- PROBLEM DETAILS
An exact copy of each record is required.

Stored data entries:
[Start of Attachment]
-- ==== Sys2Proof/Machine/BFormat.lean ====
section
/-! DEFINITION. The B-format and CB-format instructions, the whole of control transfer (44_b_cb_format.md). A target is not
checked when the branch executes; a bad one is found at the next fetch (R140). -/

namespace Sys2Proof.Machine

/-- B: `pc <- a + wrap64(4 * offset)` (R141). -/
def execB (offset : Int) (s : State) : Result :=
  s.checked (.b offset) (.next (s.branch offset))

/-- CBZ (R142). -/
def execCbz (rt : Nat) (offset : Int) (s : State) : Result :=
  s.checked (.cbz rt offset) (.next (if s.cbzTaken rt then s.branch offset else s.advance))

/-- CBNZ (R143). -/
def execCbnz (rt : Nat) (offset : Int) (s : State) : Result :=
  s.checked (.cbnz rt offset) (.next (if s.cbnzTaken rt then s.branch offset else s.advance))

end Sys2Proof.Machine
end

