-- ==== Sys2Proof/Certificates/Slice0/Obligations.lean ====
section
/-! DEFINITION. The statements for the provers, and the few terms of the spec they are written in. Register reads, the
effective address and the fetch are the model's (`readReg`, `effectiveAddress`, `ifetch`); results are written in the spec's own
arithmetic (00_scope.md R6), not by the functions the meanings call. -/

namespace Sys2Proof.Claims

open Sys2Proof Sys2Proof.Machine

/-! ### Terms -/

/-- The domains of the operand fields, format by format (R51 to R57). -/
def FieldsInDomain : Instr → Prop
  | .and rd rn rm k => rd < 32 ∧ rn < 32 ∧ rm < 32 ∧ 0 ≤ k ∧ k ≤ 63
  | .add rd rn rm k => rd < 32 ∧ rn < 32 ∧ rm < 32 ∧ 0 ≤ k ∧ k ≤ 63
  | .orr rd rn rm k => rd < 32 ∧ rn < 32 ∧ rm < 32 ∧ 0 ≤ k ∧ k ≤ 63
  | .eor rd rn rm k => rd < 32 ∧ rn < 32 ∧ rm < 32 ∧ 0 ≤ k ∧ k ≤ 63
  | .sub rd rn rm k => rd < 32 ∧ rn < 32 ∧ rm < 32 ∧ 0 ≤ k ∧ k ≤ 63
  | .asr rd rn rm k => rd < 32 ∧ rn < 32 ∧ rm < 32 ∧ 0 ≤ k ∧ k ≤ 63
  | .lsr rd rn rm k => rd < 32 ∧ rn < 32 ∧ rm < 32 ∧ 0 ≤ k ∧ k ≤ 63
  | .lsl rd rn rm k => rd < 32 ∧ rn < 32 ∧ rm < 32 ∧ 0 ≤ k ∧ k ≤ 63
  | .addi rd rn v => rd < 32 ∧ rn < 32 ∧ -2048 ≤ v ∧ v ≤ 2047
  | .subi rd rn v => rd < 32 ∧ rn < 32 ∧ -2048 ≤ v ∧ v ≤ 2047
  | .ldur rt rn v => rt < 32 ∧ rn < 32 ∧ -256 ≤ v ∧ v ≤ 255
  | .stur rt rn v => rt < 32 ∧ rn < 32 ∧ -256 ≤ v ∧ v ≤ 255
  | .b v => -33554432 ≤ v ∧ v ≤ 33554431
  | .cbz rt v => rt < 32 ∧ -262144 ≤ v ∧ v ≤ 262143
  | .cbnz rt v => rt < 32 ∧ -262144 ≤ v ∧ v ≤ 262143
  | .movz rd v k => rd < 32 ∧ v ≤ 65535 ∧ k ≤ 3
  | .movk rd v k => rd < 32 ∧ v ≤ 65535 ∧ k ≤ 3
  | .nop => True
  | .brk => True

/-- The state a fatal condition leaves: the fault record and the run state, and nothing else (R195). -/
def Raised (s : State) (cause : Cause) (info : FaultInfo) : State :=
  { s with run := .faulted, fault := some ⟨cause, s.pc, info⟩ }

/-- Executed with a field out of its domain, an instruction raises MalformedOperand and does nothing else (R58, R193). -/
def RaisesOutOfDomain (i : Instr) : Prop :=
  ¬ FieldsInDomain i → ∀ s : State, exec i s = .next (Raised s .malformedOperand (.address s.pc.toNat))

/-- `x[rd] <- v; pc <- a + 4` and nothing else: every other register reads and stands as before, a write to a hardwired
register 31 is discarded, and no other element of the state changes (R12, R13, R84, R100). -/
def WritesOnly (s t : State) (rd : Nat) (v : Word) : Prop :=
  t = { s with x := t.x, pc := s.pc + 4#64 } ∧
  (∀ i < 32, t.readReg i =
    if s.cfg.r31IsZero = true ∧ i = 31 then 0 else if i = rd then v else s.readReg i) ∧
  (∀ i, i ≠ rd → t.x[i]? = s.x[i]?) ∧
  (s.cfg.r31IsZero = true ∧ rd = 31 → t.x = s.x)

/-- An R-format operation: on every state and all operands in range it completes with the result `f x[rn] x[rm] shamt` in
`x[rd]`, on any other operands it raises MalformedOperand, and the word `base | rm<<16 | shamt<<10 | rn<<5 | rd` stands for
it. -/
def ROperation (op : Nat → Nat → Nat → Int → Instr) (base : Nat) (f : Word → Word → Nat → Word) : Prop :=
  (∀ (rd rn rm : Nat) (shamt : Int), RaisesOutOfDomain (op rd rn rm shamt)) ∧
  ∀ (s : State) (rd rn rm shamt : Nat), rd < 32 → rn < 32 → rm < 32 → shamt < 64 →
    (∃ t, exec (op rd rn rm shamt) s = .next t ∧
      WritesOnly s t rd (f (s.readReg rn) (s.readReg rm) shamt)) ∧
    decodeInstr (BitVec.ofNat 32 (base ||| rm <<< 16 ||| shamt <<< 10 ||| rn <<< 5 ||| rd)) =
      some (op rd rn rm shamt)

/-- An I-format operation: the result `wrap64 (f u(x[rn]) imm)` in `x[rd]`, MalformedOperand out of range, and the word
`base | (imm mod 4096)<<10 | rn<<5 | rd` stands for it. -/
def IOperation (op : Nat → Nat → Int → Instr) (base : Nat) (f : Int → Int → Int) : Prop :=
  (∀ (rd rn : Nat) (imm : Int), RaisesOutOfDomain (op rd rn imm)) ∧
  ∀ (s : State) (rd rn : Nat) (imm : Int), rd < 32 → rn < 32 → -2048 ≤ imm → imm ≤ 2047 →
    (∃ t, exec (op rd rn imm) s = .next t ∧
      WritesOnly s t rd (wrap64 (f ((s.readReg rn).toNat : Int) imm))) ∧
    decodeInstr (BitVec.ofNat 32 (base ||| (imm % 4096).toNat <<< 10 ||| rn <<< 5 ||| rd)) =
      some (op rd rn imm)

/-- A CB-format operation: taken when `test x[rt]`, to `a + wrap64(4 * offset)`, else to `a + 4`; nothing but `pc` changes;
MalformedOperand out of range; the word `base | (offset mod 2^19)<<5 | rt` stands for it. -/
def CBOperation (op : Nat → Int → Instr) (base : Nat) (test : Nat → Prop) : Prop :=
  (∀ (rt : Nat) (offset : Int), RaisesOutOfDomain (op rt offset)) ∧
  ∀ (s : State) (rt : Nat) (offset : Int), rt < 32 → -262144 ≤ offset → offset ≤ 262143 →
    (test (s.readReg rt).toNat →
      exec (op rt offset) s = .next { s with pc := s.pc + wrap64 (4 * offset) }) ∧
    (¬ test (s.readReg rt).toNat → exec (op rt offset) s = .next { s with pc := s.pc + 4#64 }) ∧
    decodeInstr (BitVec.ofNat 32 (base ||| (offset % 524288).toNat <<< 5 ||| rt)) = some (op rt offset)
[End of Attachment]
- EXERCISE SOLUTION
-- ==== Sys2Proof/Machine/BFormat.lean ====
section
/-! DEFINITION. The B-format and CB-format instructions, the whole of control transfer (44_b_cb_format.md). A target is not
checked when the branch executes; a bad one is found at the next fetch (R140). -/

namespace Sys2Proof.Machine

/-- B: `pc <- a + wrap64(4 * offset)` (R141). -/
def execB (offset : Int) (s : State) : Result :=
  s.checked (.b offset) (.next (s.branch offset))

/-- CBZ (R142). -/
def execCbz (rt : Nat) (offset : Int) (s : State) : Result :=
  s.checked (.cbz rt offset) (.next (if s.cbzTaken rt then s.branch offset else s.advance))

/-- CBNZ (R143). -/
def execCbnz (rt : Nat) (offset : Int) (s : State) : Result :=
  s.checked (.cbnz rt offset) (.next (if s.cbnzTaken rt then s.branch offset else s.advance))

end Sys2Proof.Machine
end

-- ==== Sys2Proof/Certificates/Slice0/Obligations.lean ====
section
/-! DEFINITION. The statements for the provers, and the few terms of the spec they are written in. Register reads, the
effective address and the fetch are the model's (`readReg`, `effectiveAddress`, `ifetch`); results are written in the spec's own
arithmetic (00_scope.md R6), not by the functions the meanings call. -/

namespace Sys2Proof.Claims

open Sys2Proof Sys2Proof.Machine

/-! ### Terms -/

/-- The domains of the operand fields, format by format (R51 to R57). -/
def FieldsInDomain : Instr → Prop
  | .and rd rn rm k => rd < 32 ∧ rn < 32 ∧ rm < 32 ∧ 0 ≤ k ∧ k ≤ 63
  | .add rd rn rm k => rd < 32 ∧ rn < 32 ∧ rm < 32 ∧ 0 ≤ k ∧ k ≤ 63
  | .orr rd rn rm k => rd < 32 ∧ rn < 32 ∧ rm < 32 ∧ 0 ≤ k ∧ k ≤ 63
  | .eor rd rn rm k => rd < 32 ∧ rn < 32 ∧ rm < 32 ∧ 0 ≤ k ∧ k ≤ 63
  | .sub rd rn rm k => rd < 32 ∧ rn < 32 ∧ rm < 32 ∧ 0 ≤ k ∧ k ≤ 63
  | .asr rd rn rm k => rd < 32 ∧ rn < 32 ∧ rm < 32 ∧ 0 ≤ k ∧ k ≤ 63
  | .lsr rd rn rm k => rd < 32 ∧ rn < 32 ∧ rm < 32 ∧ 0 ≤ k ∧ k ≤ 63
  | .lsl rd rn rm k => rd < 32 ∧ rn < 32 ∧ rm < 32 ∧ 0 ≤ k ∧ k ≤ 63
  | .addi rd rn v => rd < 32 ∧ rn < 32 ∧ -2048 ≤ v ∧ v ≤ 2047
  | .subi rd rn v => rd < 32 ∧ rn < 32 ∧ -2048 ≤ v ∧ v ≤ 2047
  | .ldur rt rn v => rt < 32 ∧ rn < 32 ∧ -256 ≤ v ∧ v ≤ 255
  | .stur rt rn v => rt < 32 ∧ rn < 32 ∧ -256 ≤ v ∧ v ≤ 255
  | .b v => -33554432 ≤ v ∧ v ≤ 33554431
  | .cbz rt v => rt < 32 ∧ -262144 ≤ v ∧ v ≤ 262143
  | .cbnz rt v => rt < 32 ∧ -262144 ≤ v ∧ v ≤ 262143
  | .movz rd v k => rd < 32 ∧ v ≤ 65535 ∧ k ≤ 3
  | .movk rd v k => rd < 32 ∧ v ≤ 65535 ∧ k ≤ 3
  | .nop => True
  | .brk => True

/-- The state a fatal condition leaves: the fault record and the run state, and nothing else (R195). -/
def Raised (s : State) (cause : Cause) (info : FaultInfo) : State :=
  { s with run := .faulted, fault := some ⟨cause, s.pc, info⟩ }

/-- Executed with a field out of its domain, an instruction raises MalformedOperand and does nothing else (R58, R193). -/
def RaisesOutOfDomain (i : Instr) : Prop :=
  ¬ FieldsInDomain i → ∀ s : State, exec i s = .next (Raised s .malformedOperand (.address s.pc.toNat))

/-- `x[rd] <- v; pc <- a + 4` and nothing else: every other register reads and stands as before, a write to a hardwired
register 31 is discarded, and no other element of the state changes (R12, R13, R84, R100). -/
def WritesOnly (s t : State) (rd : Nat) (v : Word) : Prop :=
  t = { s with x := t.x, pc := s.pc + 4#64 } ∧
  (∀ i < 32, t.readReg i =
    if s.cfg.r31IsZero = true ∧ i = 31 then 0 else if i = rd then v else s.readReg i) ∧
  (∀ i, i ≠ rd → t.x[i]? = s.x[i]?) ∧
  (s.cfg.r31IsZero = true ∧ rd = 31 → t.x = s.x)

/-- An R-format operation: on every state and all operands in range it completes with the result `f x[rn] x[rm] shamt` in
`x[rd]`, on any other operands it raises MalformedOperand, and the word `base | rm<<16 | shamt<<10 | rn<<5 | rd` stands for
it. -/
def ROperation (op : Nat → Nat → Nat → Int → Instr) (base : Nat) (f : Word → Word → Nat → Word) : Prop :=
  (∀ (rd rn rm : Nat) (shamt : Int), RaisesOutOfDomain (op rd rn rm shamt)) ∧
  ∀ (s : State) (rd rn rm shamt : Nat), rd < 32 → rn < 32 → rm < 32 → shamt < 64 →
    (∃ t, exec (op rd rn rm shamt) s = .next t ∧
      WritesOnly s t rd (f (s.readReg rn) (s.readReg rm) shamt)) ∧
    decodeInstr (BitVec.ofNat 32 (base ||| rm <<< 16 ||| shamt <<< 10 ||| rn <<< 5 ||| rd)) =
      some (op rd rn rm shamt)

/-- An I-format operation: the result `wrap64 (f u(x[rn]) imm)` in `x[rd]`, MalformedOperand out of range, and the word
`base | (imm mod 4096)<<10 | rn<<5 | rd` stands for it. -/
def IOperation (op : Nat → Nat → Int → Instr) (base : Nat) (f : Int → Int → Int) : Prop :=
  (∀ (rd rn : Nat) (imm : Int), RaisesOutOfDomain (op rd rn imm)) ∧
  ∀ (s : State) (rd rn : Nat) (imm : Int), rd < 32 → rn < 32 → -2048 ≤ imm → imm ≤ 2047 →
    (∃ t, exec (op rd rn imm) s = .next t ∧
      WritesOnly s t rd (wrap64 (f ((s.readReg rn).toNat : Int) imm))) ∧
    decodeInstr (BitVec.ofNat 32 (base ||| (imm % 4096).toNat <<< 10 ||| rn <<< 5 ||| rd)) =
      some (op rd rn imm)

/-- A CB-format operation: taken when `test x[rt]`, to `a + wrap64(4 * offset)`, else to `a + 4`; nothing but `pc` changes;
MalformedOperand out of range; the word `base | (offset mod 2^19)<<5 | rt` stands for it. -/
def CBOperation (op : Nat → Int → Instr) (base : Nat) (test : Nat → Prop) : Prop :=
  (∀ (rt : Nat) (offset : Int), RaisesOutOfDomain (op rt offset)) ∧
  ∀ (s : State) (rt : Nat) (offset : Int), rt < 32 → -262144 ≤ offset → offset ≤ 262143 →
    (test (s.readReg rt).toNat →
      exec (op rt offset) s = .next { s with pc := s.pc + wrap64 (4 * offset) }) ∧
    (¬ test (s.readReg rt).toNat → exec (op rt offset) s = .next { s with pc := s.pc + 4#64 }) ∧
    decodeInstr (BitVec.ofNat 32 (base ||| (offset % 524288).toNat <<< 5 ||| rt)) = some (op rt offset)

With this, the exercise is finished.